Decolonizing Primary English Language Teaching

Decolonizing Primary English Language Teaching PDF Author: Mario E. López-Gopar
Publisher: Multilingual Matters
ISBN: 1783095784
Category : Foreign Language Study
Languages : en
Pages : 226

Book Description
This book tells the story of a project in Mexico which aimed to decolonize primary English teaching by building on research that suggests Indigenous students are struggling in educational systems and are discriminated against by the mainstream. Led by their instructor, a group of student teachers aspired to challenge the apparent world phenomenon that associates English with “progress” and make English work in favor of Indigenous and othered children’s ways of being. The book uses stories as well as multimodality in the form of photos and videos to demonstrate how the English language can be used to open a dialogue with children about language ideologies.
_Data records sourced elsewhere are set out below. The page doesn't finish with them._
-- ==== Sys2Proof/Laws/Flags.lean ====
section
/-!
SUPPORT. Bytes, words and flag bits: what the helpers of Machine/Bits.lean and Machine/Flags.lean do, bit
by bit.
-/

namespace Sys2Proof.Machine

/-! ### Words and their bytes -/

theorem wordOf_toNat (hi lo : Byte) : (wordOf hi lo).toNat = hi.toNat * 256 + lo.toNat := by
  have h := Nat.shiftLeft_add_eq_or_of_lt lo.isLt hi.toNat
  rw [wordOf, BitVec.toNat_append, ← h, Nat.shiftLeft_eq]

theorem hiByte_toNat (v : Word) : (hiByte v).toNat = v.toNat / 256 := by
  have h := v.isLt
  simp [hiByte, BitVec.extractLsb'_toNat, Nat.shiftRight_eq_div_pow]
  omega

theorem loByte_toNat (v : Word) : (loByte v).toNat = v.toNat % 256 := by
  simp [loByte, BitVec.extractLsb'_toNat]

@[simp] theorem hiByte_wordOf (hi lo : Byte) : hiByte (wordOf hi lo) = hi := by
  apply BitVec.eq_of_toNat_eq
  have h := lo.isLt
  rw [hiByte_toNat, wordOf_toNat]
  omega

@[simp] theorem loByte_wordOf (hi lo : Byte) : loByte (wordOf hi lo) = lo := by
  apply BitVec.eq_of_toNat_eq
  have h := lo.isLt
  rw [loByte_toNat, wordOf_toNat]
  omega

@[simp] theorem wordOf_hiByte_loByte (v : Word) : wordOf (hiByte v) (loByte v) = v := by
  apply BitVec.eq_of_toNat_eq
  rw [wordOf_toNat, hiByte_toNat, loByte_toNat]
  omega

/-! ### One bit -/

@[simp] theorem bitOf_withBit (v : Byte) (i : Nat) (b : Bool) (j : Nat) (hi : i < 8) :
    bitOf (withBit v i b) j = if j = i then b else bitOf v j := by
  by_cases hj : j < 8
  · unfold bitOf withBit
    by_cases h : j = i
    · subst h
      cases b <;> simp [hj]
    · by_cases hlt : j < i
      · cases b <;> simp [hj, h, hlt]
      · have : j - i ≠ 0 := by omega
        cases b <;> simp [hj, h, hlt, this]
  · have hne : j ≠ i := by omega
    simp only [bitOf, hne, if_false]
    rw [BitVec.getLsbD_of_ge _ _ (by omega), BitVec.getLsbD_of_ge _ _ (by omega)]

/-! ### `setFlags` -/

/-- The eight bits of F after `SetFlags` (`00_scope.md` R15). -/
theorem setFlags_bit (f : Byte) (z n h c : Option Bool) (j : Nat) :
    bitOf (setFlags f z n h c) j
      = match j with
        | 7 => z.getD (bitOf f 7)
        | 6 => n.getD (bitOf f 6)
        | 5 => h.getD (bitOf f 5)
        | 4 => c.getD (bitOf f 4)
        | j => bitOf f j := by
  cases z <;> cases n <;> cases h <;> cases c <;> simp only [setFlags, Option.getD] <;>
    (split <;> simp_all)

@[simp] theorem setFlags_z (f : Byte) (z n h c : Option Bool) :
    bitOf (setFlags f z n h c) 7 = z.getD (bitOf f 7) := setFlags_bit f z n h c 7

@[simp] theorem setFlags_n (f : Byte) (z n h c : Option Bool) :
    bitOf (setFlags f z n h c) 6 = n.getD (bitOf f 6) := setFlags_bit f z n h c 6

@[simp] theorem setFlags_h (f : Byte) (z n h c : Option Bool) :
    bitOf (setFlags f z n h c) 5 = h.getD (bitOf f 5) := setFlags_bit f z n h c 5

@[simp] theorem setFlags_c (f : Byte) (z n h c : Option Bool) :
    bitOf (setFlags f z n h c) 4 = c.getD (bitOf f 4) := setFlags_bit f z n h c 4

/-- A byte's low nibble is its four low bits. -/
theorem lowNibble_congr {f g : Byte} (h : ∀ j, j < 4 → bitOf f j = bitOf g j) :
    f.toNat % 16 = g.toNat % 16 := by
  have e : f.extractLsb' 0 4 = g.extractLsb' 0 4 := by
    ext j hj
    simpa [bitOf, BitVec.getLsbD_eq_getElem, show j < 8 by omega] using h j hj
  simpa [BitVec.extractLsb'_toNat] using congrArg BitVec.toNat e

/-- `SetFlags` leaves the low nibble of F alone (`00_scope.md` R15, `10_state.md` R25). -/
@[simp] theorem setFlags_lowNibble (f : Byte) (z n h c : Option Bool) :
    (setFlags f z n h c).toNat % 16 = f.toNat % 16 := by
  refine lowNibble_congr fun j hj => ?_
  rw [setFlags_bit]
  match j, hj with
  | 0, _ | 1, _ | 2, _ | 3, _ => rfl

end Sys2Proof.Machine
end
The approach helps to support minoritized and Indigenous languages and the development of respect for linguistic human rights worldwide.

Aztec, Mixtec and Zapotec Armies

Aztec, Mixtec and Zapotec Armies PDF Author: John Pohl
Publisher: Osprey Publishing
ISBN:
Category : History
Languages : en
Pages : 54

Book Description
Looks at the military organisation, weaponry, and tactics of the Indians of Mexico prior to the Spanish conquest, and describes the various wars they fought between themselves. Suggested level: secondary.

Words of the True Peoples/Palabras de los Seres Verdaderos

Words of the True Peoples/Palabras de los Seres Verdaderos PDF Author: Carlos Montemayor
Publisher: University of Texas Press
ISBN: 0292744749
Category : Literary Collections
Languages : en
Pages : 272

Book Description
As part of the larger, ongoing movement throughout Latin America to reclaim non-Hispanic cultural heritages and identities, indigenous writers in Mexico are reappropriating the written word in their ancestral tongues and in Spanish. As a result, the long-marginalized, innermost feelings, needs, and worldviews of Mexico's ten to twenty million indigenous peoples are now being widely revealed to the Western societies with which these peoples coexist. To contribute to this process and serve as a bridge of intercultural communication and understanding, this groundbreaking, three-volume anthology gathers works by the leading generation of writers in thirteen Mexican indigenous languages: Nahuatl, Maya, Tzotzil, Tzeltal, Tojolabal, Tabasco Chontal, Purepecha, Sierra Zapoteco, Isthmus Zapoteco, Mazateco, Ñahñu, Totonaco, and Huichol. Volume 1 contains narratives and essays by Mexican indigenous writers. Their texts appear first in their native language, followed by English and Spanish translations. Frischmann and Montemayor have abundantly annotated the English, Spanish, and indigenous-language texts and added glossaries and essays that trace the development of indigenous texts, literacy, and writing. These supporting materials make the anthology especially accessible and interesting for nonspecialist readers seeking a greater understanding of Mexico's indigenous peoples. The other volumes of this work will be Volume 2: Poetry/Poesía and Volume 3: Theater/Teatro.